● Problem to work on
Reproduce exactly, from the data that follows, the line with "keys = 0#16", the line with "none at all. -/", and every line that lies between them.

● Dataset
/-- Settles O35: one subtraction, with the operands in either order. -/
theorem subtractsSetNoBorrow : Obligations.SubtractsSetNoBorrow := by
  intro x y s
  refine ⟨decode_encode (.subReg x y), decode_encode (.subn x y), ?sub, ?subn⟩
  case sub =>
    obtain ⟨hres, hflag, hother⟩ := setRegFlag_subFlag s x (s.reg x) (s.reg y)
    exact ⟨_, exec_subReg x y s, rfl, hres, hflag, hother y⟩
  case subn =>
    obtain ⟨hres, hflag, hother⟩ := setRegFlag_subFlag s x (s.reg y) (s.reg x)
    exact ⟨_, exec_subn x y s, rfl, hres, hflag, hother y⟩

/-- Settles O36: the flag is a bit of the old VX, and is written last. -/
theorem shiftsKeepTheBitShiftedOut : Obligations.ShiftsKeepTheBitShiftedOut := by
  intro x y s
  refine ⟨decode_encode (.shr x y), decode_encode (.shl x y), ?right, ?left⟩
  case right =>
    refine ⟨_, exec_shr x y s, rfl, fun hx => ?_, ?_⟩
    · rw [State.advance_reg, State.reg_setRegFlag_self _ _ hx, shrFlag_fst_toNat]
    · rw [State.advance_reg, State.reg_vf_setRegFlag, flagByte_shrFlag_toNat]
  case left =>
    refine ⟨_, exec_shl x y s, rfl, fun hx => ?_, ?_⟩
    · rw [State.advance_reg, State.reg_setRegFlag_self _ _ hx, shlFlag_fst_toNat]
    · rw [State.advance_reg, State.reg_vf_setRegFlag, flagByte_shlFlag_toNat]

/-- Settles O37: whatever the random byte is, the AND with NN clears the bits that NN lacks. -/
theorem randomIsMasked : Obligations.RandomIsMasked := by
  intro x nn s
  refine ⟨decode_encode (.rnd x nn), _, exec_rnd x nn s, rfl, rfl, State.reg_setReg_self _ _ _, ?masked,
    State.reg_vf_setReg_advance _ _⟩
  rw [State.advance_reg, State.reg_setReg_self, BitVec.and_assoc, BitVec.and_not_self]
  exact BitVec.and_zero

end Sys2Proof.Machine
end

section
/-! PROOFS. FX1E, FX29 and the block transfers (R201, R202, R204, R205): the value of `I`, and what the transfers move. -/

namespace Sys2Proof.Machine

theorem exec_load (x : Nibble) (s : State) : exec (.load x) s = .next (s.loadRegs (x.toNat + 1)).advance := rfl

@[simp] theorem State.storeRegs_i (s : State) (n : Nat) : (s.storeRegs n).i = s.i := by
  rw [State.storeRegs_eq]

@[simp] theorem State.loadRegs_i (s : State) (n : Nat) : (s.loadRegs n).i = s.i := by
  rw [State.loadRegs_eq]

/-- After FX55 the byte at offset `r` is V[r], for V0 to VX. -/
theorem State.readByte_storeRegs_of_le (s : State) {x r : Nibble} (h : r.toNat ≤ x.toNat) :
    (s.storeRegs (x.toNat + 1)).readByte (dataAddr s.i r.toNat) = s.reg r := by
  have hstore := (s.readByte_storeRegs (n := x.toNat + 1) (by omega)).1 r.toNat (Nat.lt_succ_of_le h)
  rwa [BitVec.ofNat_toNat, BitVec.setWidth_eq] at hstore

/-- After FX65 the registers V0 to VX hold the bytes from `I`, and the others what they held. -/
theorem State.reg_loadRegs_succ (s : State) (x r : Nibble) :
    (s.loadRegs (x.toNat + 1)).reg r = if r.toNat ≤ x.toNat then s.readByte (dataAddr s.i r.toNat) else s.reg r := by
  simp only [s.reg_loadRegs (n := x.toNat + 1) (by omega) r, Nat.lt_succ_iff]

/-- Settles O39: FX1E masks the sum to 12 bits, and the glyph address fits in `I`. -/
theorem indexArithmetic : Obligations.IndexArithmetic := by
  intro x s
  exact ⟨decode_encode (.addI x), decode_encode (.ldFont x),
    ⟨_, exec_addI x s, addI_toNat s.i (s.reg x), rfl, rfl⟩,
    ⟨_, exec_ldFont x s, fontAddr_toNat (s.reg x), rfl, rfl⟩⟩

/-- Settles O41: the bytes of a transfer lie at different addresses. -/
theorem blockTransfers : Obligations.BlockTransfers := by
  intro x s
  refine ⟨decode_encode (.store x), decode_encode (.load x), ?store, ?load⟩
  case store =>
    refine ⟨_, exec_store x s, ?_, ?_, fun r hr => s.readByte_storeRegs_of_le hr⟩
    · rw [State.advance_pc, State.storeRegs_pc]
    · rw [State.advance_i, State.storeRegs_i]
  case load =>
    refine ⟨_, exec_load x s, ?_, ?_, fun r => s.reg_loadRegs_succ x r⟩
    · rw [State.advance_pc, State.loadRegs_pc]
    · rw [State.advance_i, State.loadRegs_i]

/-- Settles O42: FX65 reads the bytes that FX55 left, at the same addresses. -/
theorem loadRestoresWhatStoreSaved : Obligations.LoadRestoresWhatStoreSaved := by
  intro x s t u w hstore hi hmem hload r hr
  cases (exec_store x s).symm.trans hstore
  cases (exec_load x u).symm.trans hload
  have hui : u.i = s.i := hi.trans (s.storeRegs_i _)
  calc (u.loadRegs (x.toNat + 1)).reg r
      = u.readByte (dataAddr u.i r.toNat) := by rw [State.reg_loadRegs_succ, if_pos hr]
    _ = (s.storeRegs (x.toNat + 1)).readByte (dataAddr s.i r.toNat) := by
        rw [hui, State.readByte, hmem, State.advance_mem, ← State.readByte]
    _ = s.reg r := s.readByte_storeRegs_of_le hr

end Sys2Proof.Machine
end

section
/-! PROOFS. Drawing (R221): the pixels that DXYN toggles and its collision flag, and what drawing twice does. -/

namespace Sys2Proof.Machine

theorem exec_drw (x y n : Nibble) (s : State) :
    exec (.drw x y n) s =
      .next ((s.setDisp (drawSprite Config.drawMode s (s.reg x) (s.reg y) n.toNat).1).setReg vf
        (flagByte (drawSprite Config.drawMode s (s.reg x) (s.reg y) n.toNat).2)).advance := rfl

/-- What DXYN leaves on the display and in VF, by the pixels that the sprite covers. -/
theorem exec_drw_pixels {x y n : Nibble} {s t : State} (h : exec (.drw x y n) s = .next t) :
    (∀ px py, (Covers s (s.reg x) (s.reg y) n.toNat px py → t.display px py = !s.display px py) ∧
      (¬ Covers s (s.reg x) (s.reg y) n.toNat px py → t.display px py = s.display px py)) ∧
    ∃ c, t.reg vf = flagByte c ∧
      (c = true ↔ ∃ px py, Covers s (s.reg x) (s.reg y) n.toNat px py ∧ s.display px py = true) := by
  cases (exec_drw x y n s).symm.trans h
  obtain ⟨hpixels, hcollision⟩ := drawSprite_drawnFrom s (s.reg x) (s.reg y) (n := n.toNat) (by omega)
  exact ⟨hpixels, _, State.reg_setReg_self _ _ _, by simpa [State.display] using hcollision⟩

/-- Which pixels a sprite covers depends on `I` and memory alone. -/
theorem Covers_congr {s t : State} (hi : t.i = s.i) (hm : t.mem = s.mem) (vx vy : Byte) (n : Nat) :
    Covers t vx vy n = Covers s vx vy n := by
  funext px py
  simp only [Covers, State.readByte, hi, hm]

/-- A set bit of the sprite covers a pixel. -/
theorem exists_covers {s : State} {n r c : Nat} (vx vy : Byte) (hr : r < n) (hc : c < 8)
    (hbit : (s.readByte (dataAddr s.i r)).getLsbD c = true) : ∃ px py, Covers s vx vy n px py :=
  ⟨Fin.ofNat 64 (vx.toNat + (7 - c)), Fin.ofNat 32 (vy.toNat + r), r, 7 - c, hr, by omega, rfl, rfl, by
    rwa [show 7 - (7 - c) = c by omega]⟩

/-- Settles O44: the flag is the collision of the sprite. -/
theorem drawTogglesCoveredPixels : Obligations.DrawTogglesCoveredPixels := by
  intro x y n s
  obtain ⟨hpixels, c, hflag, hcollision⟩ := exec_drw_pixels (exec_drw x y n s)
  refine ⟨decode_encode (.drw x y n), _, exec_drw x y n s, rfl, hpixels, fun hhit => ?hit, fun hmiss => ?miss⟩
  case hit => rw [hflag, hcollision.2 hhit, flagByte_true]
  case miss => rw [hflag, Bool.eq_false_of_not_eq_true fun hc => hmiss (hcollision.1 hc), flagByte_false]

/-- Settles O45: both draws cover the same pixels, so the second toggles back what the other toggled, and finds on what
that one turned on. -/
theorem drawTwiceErases : Obligations.DrawTwiceErases := by
  intro x y n s t u w hfirst hdisp hi hmem hx hy hsecond
  have hu : u.display = t.display := by
    funext px py
    rw [State.display, hdisp, State.display]
  obtain ⟨hpix1, -⟩ := exec_drw_pixels hfirst
  obtain ⟨hpix2, c, hflag, hcollision⟩ := exec_drw_pixels hsecond
  rw [Covers_congr hi hmem, hx, hy, hu] at hpix2 hcollision
  refine ⟨fun px py => ?erased, fun hclear ⟨r, k, hr, hk, hbit⟩ => ?collides⟩
  case erased =>
    by_cases hcov : Covers s (s.reg x) (s.reg y) n.toNat px py
    · rw [(hpix2 px py).1 hcov, (hpix1 px py).1 hcov, Bool.not_not]
    · rw [(hpix2 px py).2 hcov, (hpix1 px py).2 hcov]
  case collides =>
    obtain ⟨px, py, hcov⟩ := exists_covers (s.reg x) (s.reg y) hr hk hbit
    have hon : t.display px py = true := by rw [(hpix1 px py).1 hcov, hclear, Bool.not_false]
    rw [hflag, hcollision.2 ⟨px, py, hcov, hon⟩, flagByte_true]

end Sys2Proof.Machine
end

section
/-! PROOFS. Free values and open parameters (R127, R8): what does not depend on the next draw, and the readings that the
model does not take. -/

namespace Sys2Proof.Machine

/-! ### No instruction but CXNN depends on the draw counter -/

/-- `s` with another draw coming next. -/
def State.setDraws (s : State) (n : Nat) : State := { s with draws := n }

theorem State.storeRegs_setDraws (s : State) (n k : Nat) : (s.setDraws n).storeRegs k = (s.storeRegs k).setDraws n := by
  induction k with
  | zero => rfl
  | succ k ih => rw [State.storeRegs, ih]; rfl

theorem State.loadRegs_setDraws (s : State) (n k : Nat) : (s.setDraws n).loadRegs k = (s.loadRegs k).setDraws n := by
  induction k with
  | zero => rfl
  | succ k ih => rw [State.loadRegs, ih]; rfl

theorem execCall_setDraws (nnn : Addr) (s : State) (n : Nat) :
    execCall nnn (s.setDraws n) = mapNext (fun t => t.setDraws n) (execCall nnn s) := by
  rcases execCall_cases nnn s with ⟨hfull, hfault⟩ | ⟨hroom, hnext⟩
  · rw [hfault]
    exact execCall_of_full nnn hfull
  · rw [hnext]
    exact exec_call_of_lt (s := s.setDraws n) nnn hroom

theorem execRet_setDraws (s : State) (n : Nat) :
    execRet (s.setDraws n) = mapNext (fun t => t.setDraws n) (execRet s) := by
  rcases execRet_cases s with ⟨hempty, hfault⟩ | ⟨hpos, hnext⟩
  · rw [hfault]
    exact execRet_of_empty hempty
  · rw [hnext]
    exact exec_ret_of_pos (s := s.setDraws n) hpos

theorem execDrw_setDraws (x y k : Nibble) (s : State) (n : Nat) :
    execDrw x y k (s.setDraws n) = mapNext (fun t => t.setDraws n) (execDrw x y k s) := by
  rw [execDrw, drawSprite_congr (t := s.setDraws n) (s := s) rfl rfl rfl]
  rfl

theorem execStore_setDraws (x : Nibble) (s : State) (n : Nat) :
    execStore x (s.setDraws n) = mapNext (fun t => t.setDraws n) (execStore x s) := by
  rw [execStore, State.storeRegs_setDraws]
  rfl

theorem execLoad_setDraws (x : Nibble) (s : State) (n : Nat) :
    execLoad x (s.setDraws n) = mapNext (fun t => t.setDraws n) (execLoad x s) := by
  rw [execLoad, State.loadRegs_setDraws]
  rfl

/-- Every instruction but CXNN commutes with a change of the draw counter: none of the others reads or writes it. -/
theorem exec_setDraws {i : Instr} (hi : ∀ x nn, i ≠ .rnd x nn) (s : State) (n : Nat) :
    exec i (s.setDraws n) = mapNext (fun t => t.setDraws n) (exec i s) := by
  cases i
  case rnd x nn => exact absurd rfl (hi x nn)
  case call nnn => exact execCall_setDraws nnn s n
  case ret => exact execRet_setDraws s n
  case drw x y k => exact execDrw_setDraws x y k s n
  case store x => exact execStore_setDraws x s n
  case load x => exact execLoad_setDraws x s n
  all_goals rfl

/-- The lowest new key is picked without a draw. -/
theorem waitKeyStep_setDraws (s : State) (n : Nat) :
    waitKeyStep (s.setDraws n) = mapNext (fun t => t.setDraws n) (waitKeyStep s) := by
  have hpick : pickKey Config.waitKeyPick (s.setDraws n).draws (newKeys (s.setDraws n).keys (s.setDraws n).prevKeys) =
      pickKey Config.waitKeyPick s.draws (newKeys s.keys s.prevKeys) := rfl
  rw [waitKeyStep, waitKeyStep, hpick]
  cases pickKey Config.waitKeyPick s.draws (newKeys s.keys s.prevKeys) <;> rfl

/-- Settles O58: the draw counter is read by CXNN alone. -/
theorem onlyRandomInstructionUsesTheDraw : Obligations.OnlyRandomInstructionUsesTheDraw :=
  fun s n => ⟨fun _ hi => exec_setDraws hi s n, waitKeyStep_setDraws s n⟩

/-! ### The other readings of the open parameters -/

/-- The sum does not overflow 16 bits, so the mask makes it the sum modulo 4096 (R153). -/
theorem jumpV0Target_masked_toNat (nnn : Addr) (v0 : Byte) :
    (jumpV0Target true nnn v0).toNat = (nnn.toNat + v0.toNat) % 4096 :=
  (addI_toNat nnn.toWord v0).trans (by rw [toWord_toNat])

theorem lowNibble_toNat (b : Byte) : (b &&& 0x0F#8).toNat = b.toNat % 16 :=
  Nat.and_two_pow_sub_one_eq_mod b.toNat 4

theorem fontAddr_lowNibble_toNat (b : Byte) : (fontAddr .lowNibble b).toNat = 0x050 + 5 * (b.toNat % 16) := by
  have hlt : 0x050 + 5 * (b.toNat % 16) < 2 ^ 16 := by omega
  rw [fontAddr, fontDigit, lowNibble_toNat]
  exact Nat.mod_eq_of_lt hlt

/-- A pixel that would leave the display is clipped, and any other lies at the sums of the coordinates (R221 (a)). -/
theorem spritePixel_clipAtEdge (vx vy : Byte) (r c : Nat) (px : Fin 64) (py : Fin 32) :
    spritePixel .clipAtEdge vx vy r c = some (px, py) ↔
      px.val = vx.toNat % 64 + c ∧ py.val = vy.toNat % 32 + r := by
  have hpx := px.isLt
  have hpy := py.isLt
  simp only [spritePixel]
  split
  next h => simp [Fin.ext_iff, eq_comm]
  next h => simp only [reduceCtorEq, false_iff]; omega

theorem pressedKeys_eq_nil {keys : Word} : pressedKeys keys = [] ↔ keys = 0#16 :=
  List.head?_eq_none_iff.symm.trans (pickKey_eq_none (n := 0))

/-- The free choice is an index below the number of new keys, so there is a key there unless there is none at all. -/
theorem pickKey_anyPressed_eq_none (d : Nat) (new : Word) : pickKey .anyPressed d new = none ↔ new = 0#16 := by
  rw [← pressedKeys_eq_nil, pickKey, List.getElem?_eq_none_iff]
  constructor
  · intro hle
    by_contra hne
    have hlt := Nat.mod_lt (Config.keyChoice d) (List.length_pos_iff.2 hne)
    omega
  · intro hnil
    simp [hnil]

● Completed task
theorem pressedKeys_eq_nil {keys : Word} : pressedKeys keys = [] ↔ keys = 0#16 :=
  List.head?_eq_none_iff.symm.trans (pickKey_eq_none (n := 0))

/-- The free choice is an index below the number of new keys, so there is a key there unless there is none at all. -/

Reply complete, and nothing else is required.